Yrthya Dinzey-Flores, Vice President of Corporate Responsibility, Diversity & Inclusion at WarnerMedia, said, “Partnering with the Sundance Institute year after year has been incredibly rewarding for the Time Warner Foundation. We’re committed to nurturing new diverse voices and telling stories that resonate with global audiences, and we’re thrilled about what this talented new class of Fellows has to offer.“

The 2018 Sundance Institute | Time Warner Foundation Fellows are:

Suzanne Andrews Correa (Feature Film Program) – Suzanne Andrews Correa is a Mexican American screenwriter and director and a recent MFA graduate of the Film Program at Columbia University. Her latest short, La Casa de Beatriz, premiered at the 2017 Morelia International Film Festival, received awards from the Princess Grace Foundation and Directors Guild of America, and can now be seen on HBO Latino/HBO GO/HBO NOW. Andrews Correa was supported at the 2018 Sundance Institute Directors and Screenwriters Labs, where she was the recipient of the Sundance Latinx Fellowship. She is a winner of the Atlanta Film Festival feature screenplay competition and a 2018 SFFILM Rainin Grantee.

Heather Christian (Theatre Program) – Heather Christian is an Obie Award winning composer/theater maker/performer who was selected for the Sundance Institute 2016 Playwrights & Composers Retreat at Ucross Foundation. Composing and performing credits include Annie Salem at Ars Nova and through the 2015 Sundance Institute Theatre Lab, as well as Animal Wisdom (Bushwick Starr), Mission Drift (National Theatre London), The World Is Round (BAM) and Of Mice and Men (West Yorkshire Playhouse). She was recently named one of TimeOut NY’s Downtown Innovators To Watch. She has released 8 records, taught music composition at NYU and Princeton, owns and operates her own recording studio in Beacon, NY and can be seen regularly in concert halls and dive bars as Heather Christian & the Arbornauts.

Eimi Imanishi (Feature Film Program) – Eimi Imanishi is a Japanese American filmmaker who grew up in France. She directed two award-winning short films: Battalion to My Beat, which screened at the Toronto International Film Festival and won the Canal+ Award for Best International Short at Clermont-Ferrand in 2017, and One-Up, which won Best Narrative Short at Indie Memphis and was released online as a Vimeo Staff Pick film where it won Short of the Week. Imanishi was supported at the 2018 Sundance Institute Directors and Screenwriters Labs and the Film Independent Directors Lab of the same year.
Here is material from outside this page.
-- ==== Sys2Proof/Laws/Dispatch.lean ====
section
/-! SUPPORT. `exec` of each instruction is its meaning. -/

namespace Sys2Proof.Machine

open Sys2Proof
Loira Limbal (Documentary Film Program)– Loira Limbal is an Afro-Latina filmmaker interested in telling nuanced and revelatory stories about the lives of women of color. Her first film, Estilo Hip Hop aired on PBS in 2009. Limbal is currently directing Through the Night, a feature documentary about a 24-hour daycare center. She is also the Vice President and Documentary Lab Director at Firelight Media. She lives in the Bronx with her two children.
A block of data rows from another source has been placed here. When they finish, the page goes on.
/-- R216, R423, R424: the end of a die's drain; a die that has an owner again is spared (log 146). -/
theorem dieResetDrainEnds_effect (die : Nat) (s : State) :
    ((∀ d ∈ s.drains, d.die ≠ die) → exec (.evDieResetDrainEnds die) s = .next s)
    ∧ (dieOwned s die = true → Happens (.evDieResetDrainEnds die) s fun s' => s' = { s with drains := s.drains.filter fun d => d.die != die })
    ∧ (dieOwned s die = false → (∃ d ∈ s.drains, d.die = die ∧ (dieDrained s die = true ∨ d.since + 100000 ≤ s.now)) →
      Happens (.evDieResetDrainEnds die) s fun s' => s'.mem = s.mem
        ∧ s'.strands = s.strands.filter (fun e => dieOf (e.1 / 64) != die) ∧ s'.blocks = s.blocks.filter (fun e => dieOf e.2.core != die)
        ∧ s'.copies = s.copies.filter (fun y => dieOf y.core != die)
        ∧ (qcfgAt s' die).qcore.toNat = max 32 (mgetD s.flash.qcfg die Qcfg.reset).qcore.toNat
        ∧ (qcfgAt s' die).qdie.toNat = max 64 (mgetD s.flash.qcfg die Qcfg.reset).qdie.toNat
        ∧ (qcfgAt s' die).qpkg.toNat = max 128 (mgetD s.flash.qcfg die Qcfg.reset).qpkg.toNat ∧ mgetD s'.incs die 0 = mgetD s.incs die 0 + 1
        ∧ (∀ d ∈ s'.drains, d.die ≠ die)
        ∧ (∀ e ∈ s'.effects, e ∈ s.effects ∧ (dieOf e.tag.core = die → e.stage ≠ .pending ∧ e.stage ≠ .ingress))
        ∧ (∀ r ∈ s'.records, dieOf r.tag.core ≠ die) ∧ (∀ c, dieOf c = die → coreOf s' c = Core.reset)
        ∧ ∃ e, s'.errLog = insertErr s.errLog e ∧ e.kind = 0x11) := by
  simp only [Happens, exec_evDieResetDrainEnds, execEvDieResetDrainEnds]
  refine ⟨fun hnone => ?idle, fun ho => ?owned, fun ho hdue => ?due⟩
  case idle =>
    have hkeep : s.drains.filter (fun d => d.die != die) = s.drains := List.filter_eq_self.2 fun d hd => by simpa using hnone d hd
    have hno : (s.drains.any fun d => d.die == die && (dieDrained s die || d.since + 100000 ≤ s.now)) = false :=
      List.any_eq_false.2 fun d hd => by simp [hnone d hd]
    rw [hkeep, hno]
    split <;> rfl
  case owned => exact ⟨_, if_pos ho, rfl⟩
  case due =>
    have hany : (s.drains.any fun d => d.die == die && (dieDrained s die || d.since + 100000 ≤ s.now)) = true := by simpa using hdue
    obtain ⟨hcore, hdie, hpkg⟩ := qcfgFromFlash_windows s.flash die
    rw [← qcfgAt_resetDie] at hcore hdie hpkg
    refine ⟨resetDie s die, by simp [ho, hany], resetDie_mem s die, resetDie_strands s die, resetDie_blocks s die, resetDie_copies s die,
      hcore, hdie, hpkg, resetDie_inc s die, fun d hd => ?_, fun e he => ?_, fun r hr => ?_, fun c hc => coreOf_resetDie s die hc, resetDie_errLog s die⟩
    · rw [resetDie_drains, List.mem_filter] at hd; simpa using hd.2
    · rw [resetDie_effects, List.mem_filter] at he
      exact ⟨he.1, fun hc => by simpa [dieHeld, hc] using he.2⟩
    · rw [resetDie_records, List.mem_filter] at hr; simpa using hr.2

/-! ### IEEE 1588 time (R427, R428) -/

/-- Setting PTPOFF changes it, and notes a change. -/
theorem setOffset_effect (s : State) (ptp : Word) : { setOffset s ptp with ptp := s.ptp } = s
    ∧ (setOffset s ptp).ptp.offset = ptp - BitVec.ofNat 64 s.now
    ∧ (setOffset s ptp).ptp.offjump = (s.ptp.offjump || s.ptp.offset != ptp - BitVec.ofNat 64 s.now) := by
  unfold setOffset
  by_cases h : s.ptp.offset = ptp - BitVec.ofNat 64 s.now
  · simp [h]
  · simp [h]

/-- Noting the start of a period changes the PTP time of its start alone. -/
theorem noteStart_rest (s : State) : { noteStart s with ptp := { (noteStart s).ptp with start := s.ptp.start } } = s := by
  unfold noteStart; split <;> rfl

theorem noteStart_ptp (s : State) (x : Ptp) : { noteStart s with ptp := x } = { s with ptp := x } :=
  (congrArg (fun u : State => { u with ptp := x }) (noteStart_rest s) : _)

theorem noteStart_locked (s : State) : (noteStart s).ptp.locked = s.ptp.locked := (congrArg (fun u => u.ptp.locked) (noteStart_rest s) : _)
theorem noteStart_seen (s : State) : (noteStart s).ptp.seen = s.ptp.seen := (congrArg (fun u => u.ptp.seen) (noteStart_rest s) : _)
theorem noteStart_offset (s : State) : (noteStart s).ptp.offset = s.ptp.offset := (congrArg (fun u => u.ptp.offset) (noteStart_rest s) : _)
theorem noteStart_offjump (s : State) : (noteStart s).ptp.offjump = s.ptp.offjump := (congrArg (fun u => u.ptp.offjump) (noteStart_rest s) : _)

/-- R428: the first lock sets PTPOFF; a later one keeps it. -/
theorem ptpLock_effect (ptp : Word) (s : State) : (s.ptp.locked = true → exec (.evPtpLock ptp) s = .next s)
    ∧ (s.ptp.locked = false → Happens (.evPtpLock ptp) s fun s' => { s' with ptp := s.ptp } = s ∧ s'.ptp.locked = true ∧ s'.ptp.seen = true
      ∧ s'.ptp.offset = (if s.ptp.seen then s.ptp.offset else ptp - BitVec.ofNat 64 s.now)) := by
  refine ⟨fun h => by simp [exec_evPtpLock, execEvPtpLock, h], fun h => ⟨_, (exec_evPtpLock ptp s).trans (if_neg (by simp [h])), ?_⟩⟩
  obtain ⟨rest, hoff, -⟩ := setOffset_effect s ptp
  cases hs : s.ptp.seen
  · exact ⟨(noteStart_ptp _ _).trans rest, noteStart_locked _, noteStart_seen _, (noteStart_offset _).trans hoff⟩
  · exact ⟨noteStart_ptp _ _, noteStart_locked _, noteStart_seen _, noteStart_offset _⟩

/-- R428: a lost lock keeps PTPOFF. -/
theorem ptpLockLost_effect (s : State) : Happens .evPtpLockLost s fun s' =>
    { s' with ptp := s.ptp } = s ∧ s'.ptp.locked = false ∧ s'.ptp.offset = s.ptp.offset :=
  ⟨_, exec_evPtpLockLost s, noteStart_ptp _ _, noteStart_locked _, noteStart_offset _⟩

/-- R427, R428: PTPOFF is replaced at a period boundary where the measured error is too large, and OFFJUMP notes a change. -/
theorem ptpoffReplaced_effect (ptp : Word) (s : State) :
    (s.ptp.locked = false ∨ s.ptp.err.toInt.natAbs ≤ 1000000 ∨ s.now ≠ s.telNext → exec (.evPtpoffReplaced ptp) s = .next s)
    ∧ (s.ptp.locked = true → 1000000 < s.ptp.err.toInt.natAbs → s.now = s.telNext → Happens (.evPtpoffReplaced ptp) s fun s' =>
      { s' with ptp := s.ptp } = s ∧ s'.ptp.offset = ptp - BitVec.ofNat 64 s.now
        ∧ s'.ptp.offjump = (s.ptp.offjump || s.ptp.offset != ptp - BitVec.ofNat 64 s.now)) := by
  refine ⟨fun hn => (exec_evPtpoffReplaced ptp s).trans (if_neg ?_), fun hl he ht => ⟨_, (exec_evPtpoffReplaced ptp s).trans (if_pos ?_), ?_⟩⟩
  · simp only [Bool.and_eq_true, decide_eq_true_eq, not_and]
    rcases hn with hn | hn | hn
    · simp [hn]
    · omega
    · exact fun _ => hn
  · simp [hl, he, ht]
  · obtain ⟨rest, hoff, hjump⟩ := setOffset_effect s ptp
    exact ⟨(noteStart_ptp _ _).trans rest, (noteStart_offset _).trans hoff, (noteStart_offjump _).trans hjump⟩

/-! ### The limiter, telemetry and replays (R221, R432, R434) -/

/-- R432: an interval of the limiter. -/
theorem rampInterval_effect (power : Nat) (s : State) : (s.now % 1000 ≠ 0 → exec (.evRampInterval power) s = .next s)
    ∧ (∀ old, s.now % 1000 = 0 → s.ramp.level = some old → s.ramp.last ≠ s.now → s.now < s.telNext + Config.telemetryPeriod →
      Happens (.evRampInterval power) s fun s' => NoStrand s s' ∧ s'.ramp.demand = power ∧ s'.ramp.last = s.now
        ∧ s'.ramp.level = some (min (1000 * s.pwrctl.cap.toNat) (max (old - s.pwrctl.ramp.toNat) (min power (old + s.pwrctl.ramp.toNat))))) := by
  refine ⟨fun h => (exec_evRampInterval power s).trans (if_pos (by simp [h])), fun old h0 hold hlast hper =>
    ⟨_, (exec_evRampInterval power s).trans (if_neg ?_), ⟨rfl, rfl⟩, rfl, rfl, ?_⟩⟩
  · simp [h0, hlast, hper]
  · simp [rampNext, rampLevel, hold]

/-- R434: the oldest record that waits enters the ring of 64. -/
theorem telemetryRecord_effect (m : Measures) (s : State) : (s.telWait = [] → exec (.evTelemetryRecord m) s = .next s)
    ∧ (∀ t rest, s.telWait = t :: rest → Happens (.evTelemetryRecord m) s fun s' => s'.telWait = rest ∧ s'.telSeq = s.telSeq + 1
      ∧ { s' with telWait := s.telWait, telSeq := s.telSeq, telemetry := s.telemetry } = s
      ∧ s'.telemetry = (s.telemetry ++ [{ t with seq := s.telSeq, m := m }]).drop (s.telemetry.length - 63)) := by
  simp only [Happens, exec_evTelemetryRecord, execEvTelemetryRecord]
  refine ⟨fun h => by rw [h], fun t rest h => ?_⟩
  rw [h]
  refine ⟨_, rfl, rfl, rfl, ?_, ?_⟩
  · rw [← h]
  · simp

theorem hearthAt_modHearth (s : State) (h : Nat) (f : HearthStep → HearthStep) : hearthAt (modHearth s h f) h = f (hearthAt s h) := by
  simp [hearthAt, modHearth, mgetD]

/-- R373: counting a replay changes the accounts of partitions alone. -/
theorem countReplay_rest (s : State) (h : Nat) : { countReplay s h with parts := s.parts } = s :=
  foldl_keeps (fun u : State => { u with parts := s.parts }) (fun _ _ => by rfl) _ s

/-- R221: a replay that has been counted, before it may raise its event. -/
theorem replayCounted_effect (s : State) (h : Nat) : ∃ u, countReplay (modHearth s h fun x => { x with replays := x.replays + 1 }) h = u
    ∧ NoStrand s u ∧ u.errLog = s.errLog ∧ (∀ d, qcfgAt u d = qcfgAt s d)
    ∧ hearthAt u h = { hearthAt s h with replays := (hearthAt s h).replays + 1 } := by
  have rest := countReplay_rest (modHearth s h fun x => { x with replays := x.replays + 1 }) h
  refine ⟨_, rfl, ⟨(congrArg State.mem rest : _), (congrArg State.strands rest : _)⟩, (congrArg State.errLog rest : _),
    fun d => (congrArg (fun v => qcfgAt v d) rest : _), ?_⟩
  exact (congrArg (fun v => hearthAt v h) rest : _).trans (hearthAt_modHearth s h _)

/-- R221: a replay is counted, and the first beyond REPLAYTH raises the hearth's event. -/
theorem timingReplay_effect (h : Nat) (s : State) (hh : h < 192) : Happens (.evTimingReplay h) s fun s' => NoStrand s s'
    ∧ (hearthAt s' h).replays = (hearthAt s h).replays + 1
    ∧ (∀ limit, limit = (qcfgAt s (h / 24)).replayTh.toNat →
      (limit = 0 ∨ (hearthAt s h).raised = true ∨ (hearthAt s h).replays < limit → s'.errLog = s.errLog)
      ∧ (limit ≠ 0 → (hearthAt s h).raised = false → limit ≤ (hearthAt s h).replays → (hearthAt s' h).raised = true
          ∧ ∃ e, s'.errLog = insertErr s.errLog e ∧ e.kind = 0x07)) := by
  obtain ⟨u, hu, hkept, hlog, hq, hx⟩ := replayCounted_effect s h
  simp only [Happens, exec_evTimingReplay, execEvTimingReplay, if_neg (Nat.not_le.2 hh), hu]
  by_cases hquiet : (qcfgAt s (h / 24)).replayTh.toNat = 0 ∨ (hearthAt s h).raised = true ∨ (hearthAt s h).replays < (qcfgAt s (h / 24)).replayTh.toNat
  · refine ⟨u, if_pos ?_, hkept, by rw [hx], ?_⟩
    · simpa only [Bool.or_eq_true, decide_eq_true_eq, Config.hearthsPerDie, hq, hx, or_assoc, Nat.add_one_le_iff] using hquiet
    · rintro limit rfl
      exact ⟨fun _ => hlog, fun h0 hr hle => absurd hquiet (by simp [h0, hr, hle])⟩
  · refine ⟨_, if_neg ?_, ?_⟩
    · simpa only [Bool.or_eq_true, decide_eq_true_eq, Config.hearthsPerDie, hq, hx, or_assoc, Nat.add_one_le_iff] using hquiet
    · obtain ⟨e, he, hk⟩ := raiseError_errLog (modHearth u h fun x => { x with raised := true }) 0x07 4 (errSource 1 h) none (hearthAt u h).replays
      have hraised := hearthAt_modHearth u h fun x => { x with raised := true }
      refine ⟨?_, ?_, ?_⟩
      · exact ⟨(raiseError_mem ..).trans hkept.1, (raiseError_strands ..).trans hkept.2⟩
      · rw [hearthAt, raiseError_hearths]; exact (congrArg HearthStep.replays hraised).trans (by rw [hx])
      · rintro limit rfl
        refine ⟨fun hq' => absurd hq' hquiet, fun _ _ _ => ⟨?_, e, he.trans (by rw [← hlog]; rfl), hk⟩⟩
        rw [hearthAt, raiseError_hearths]; exact congrArg HearthStep.raised hraised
Lauren Monroe Jr. (Native and Indigenous Program) – Lauren Monroe Jr. is an accomplished visual artist, filmmaker and enrolled member of the Blackfeet Tribe. He is currently in development on the six-part docuseries Horse Nations with ZPZ Productions. He previously worked on the films Walking Out, The Ballad Of Lefty Brown and 2016 Oscar Nominee Winter Light. He currently serves as the Cultural Coordinator for the Indigenous Masters of Education program at the University of Calgary, and is producing his directorial debut, Kills Last – a post-apocalyptic thriller based on traditional tribal coup stories and told primarily in the Blackfeet language. He earned his MFA in Screenwriting through the Institute of American Indian Art in Santa Fe.

Jhane Myers (Native American and Indigenous Program) – Jhane Myers (Comanche, Blackfeet) is the Film Programmer and Special Projects Director at the Museum of Indian Arts & Culture in Santa Fe, New Mexico. She also developed an award winning Native Youth Film Camp for the museum now in its fourth year. She is on-camera talent for the America Re-discovered series on the Comanches and is Supervising Producer on the Emmy award winning American Masters series documentary on Pulitzer prize-winning author N. Scott Momaday.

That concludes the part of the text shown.